» Your instructions
Your task is to repeat the entries exactly from their first line through the line with "(∃ i, decode", and to stop there.
BEGIN
-- ==== Sys2Proof/Laws/Step.lean ====
section
/-! SUPPORT. The host port and the step: everything they can do, said once. -/

namespace Sys2Proof.Machine

theorem step_idle {s : State} (h : s.pending = []) : step s = .next s := by simp [step, h]

theorem step_cons {s : State} {e : HostEvent} {rest : List HostEvent} (h : s.pending = e :: rest) :
    step s = perform e (s.consume rest) := by simp [step, h]

/-- The register map read both ways. -/
@[simp] theorem regOfOffset_offsetOf (r : Reg) : regOfOffset (offsetOf r) = some r := by cases r <;> rfl

/-- A host write of a word to `CMD` gives a state only through the command of the word, or as a word that is none. -/
theorem issue_cases {w : Word} {s t : State} (h : issue w s = .next t) :
    (∃ i, decode w = .ok i ∧ exec i s = .next t) ∨
    (∃ e, decode w = .error e ∧ ((s.fault = true ∧ t = s) ∨ (s.fault = false ∧ t = s.setFault .badCmd))) := by
  unfold issue at h
  split at h
  · exact .inl ⟨_, ‹_›, h⟩
  · refine .inr ⟨_, ‹_›, ?_⟩
    rcases whileRunning_next h with h | ⟨hf, h⟩
    · exact .inl h
    · exact .inr ⟨hf, raiseFault_next h⟩

/-- A transaction gives a state only in one of these ways. -/
theorem transact_cases {x : Transaction} {s t : State} (h : transact x s = .next t) :
    (∃ w, x = .writeReg 0 w ∧ issue w s = .next t) ∨
    (∃ off v r, x = .writeReg off v ∧ regOfOffset off = some r ∧ r ≠ .cmd ∧ t = writeReg s v r) ∨
    (∃ i v, x = .writeGrid i v ∧ i < Config.gridDepth ∧ t = s.setGridCell i v) ∨
    (∃ r, t = s.setReply r) := by
  cases x with
  | writeReg off v =>
    simp only [transact] at h
    split at h
    · rename_i r hr
      cases r with
      | cmd =>
        have hoff : off = 0 := by
          unfold regOfOffset at hr
          split at hr <;> first | rfl | cases hr
        subst hoff
        exact .inl ⟨v, rfl, h⟩
      | _ =>
        injection h with h
        exact .inr (.inl ⟨off, v, _, rfl, hr, by simp, h.symm⟩)
    · cases h
  | readReg off =>
    simp only [transact] at h
    split at h
    · injection h with h
      exact .inr (.inr (.inr ⟨_, h.symm⟩))
    · cases h
  | writeGrid i v =>
    simp only [transact] at h
    split at h
    · injection h with h
      exact .inr (.inr (.inl ⟨i, v, rfl, ‹_›, h.symm⟩))
    · cases h
  | readGrid i =>
    simp only [transact] at h
    split at h
    · injection h with h
      exact .inr (.inr (.inr ⟨_, h.symm⟩))
    · cases h
  | readOcc k =>
    simp only [transact] at h
    split at h
    · injection h with h
      exact .inr (.inr (.inr ⟨_, h.symm⟩))
    · cases h
  | readFb k =>
    simp only [transact] at h
    split at h
    · injection h with h
      exact .inr (.inr (.inr ⟨_, h.symm⟩))
    · cases h

/-- A step gives a state only by idling, by a reset, or by a transaction. -/
theorem step_cases {s t : State} (h : step s = .next t) :
    (s.pending = [] ∧ t = s) ∨
    (∃ rest, s.pending = .reset :: rest ∧ t = resetEvent (s.consume rest)) ∨
    (∃ x rest, s.pending = .txn x :: rest ∧ transact x (s.consume rest) = .next t) := by
  cases hp : s.pending with
  | nil =>
    rw [step_idle hp] at h
    injection h with h
    exact .inl ⟨rfl, h.symm⟩
  | cons e rest =>
    rw [step_cons hp] at h
    cases e with
    | reset =>
      injection h with h
      exact .inr (.inl ⟨rest, rfl, h.symm⟩)
    | txn x => exact .inr (.inr ⟨x, rest, rfl, h⟩)

/-! ## Running the host's core -/

@[simp] theorem core_run_zero (s : State) : Sys2Proof.core.run 0 s = .next s := rfl

/-- A run goes on from the state its first step gives. -/
theorem core_run_next {s t : State} (h : step s = .next t) (k : Nat) :
    Sys2Proof.core.run (k + 1) s = Sys2Proof.core.run k t := by
  have hc : Sys2Proof.core.step s = .next t := h
  simp only [Host.Core.run, hc]

end Sys2Proof.Machine
end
END
» Exercise response
-- ==== Sys2Proof/Laws/Step.lean ====
section
/-! SUPPORT. The host port and the step: everything they can do, said once. -/

namespace Sys2Proof.Machine

theorem step_idle {s : State} (h : s.pending = []) : step s = .next s := by simp [step, h]

theorem step_cons {s : State} {e : HostEvent} {rest : List HostEvent} (h : s.pending = e :: rest) :
    step s = perform e (s.consume rest) := by simp [step, h]

/-- The register map read both ways. -/
@[simp] theorem regOfOffset_offsetOf (r : Reg) : regOfOffset (offsetOf r) = some r := by cases r <;> rfl

/-- A host write of a word to `CMD` gives a state only through the command of the word, or as a word that is none. -/
theorem issue_cases {w : Word} {s t : State} (h : issue w s = .next t) :
    (∃ i, decode w = .ok i ∧ exec i s = .next t) ∨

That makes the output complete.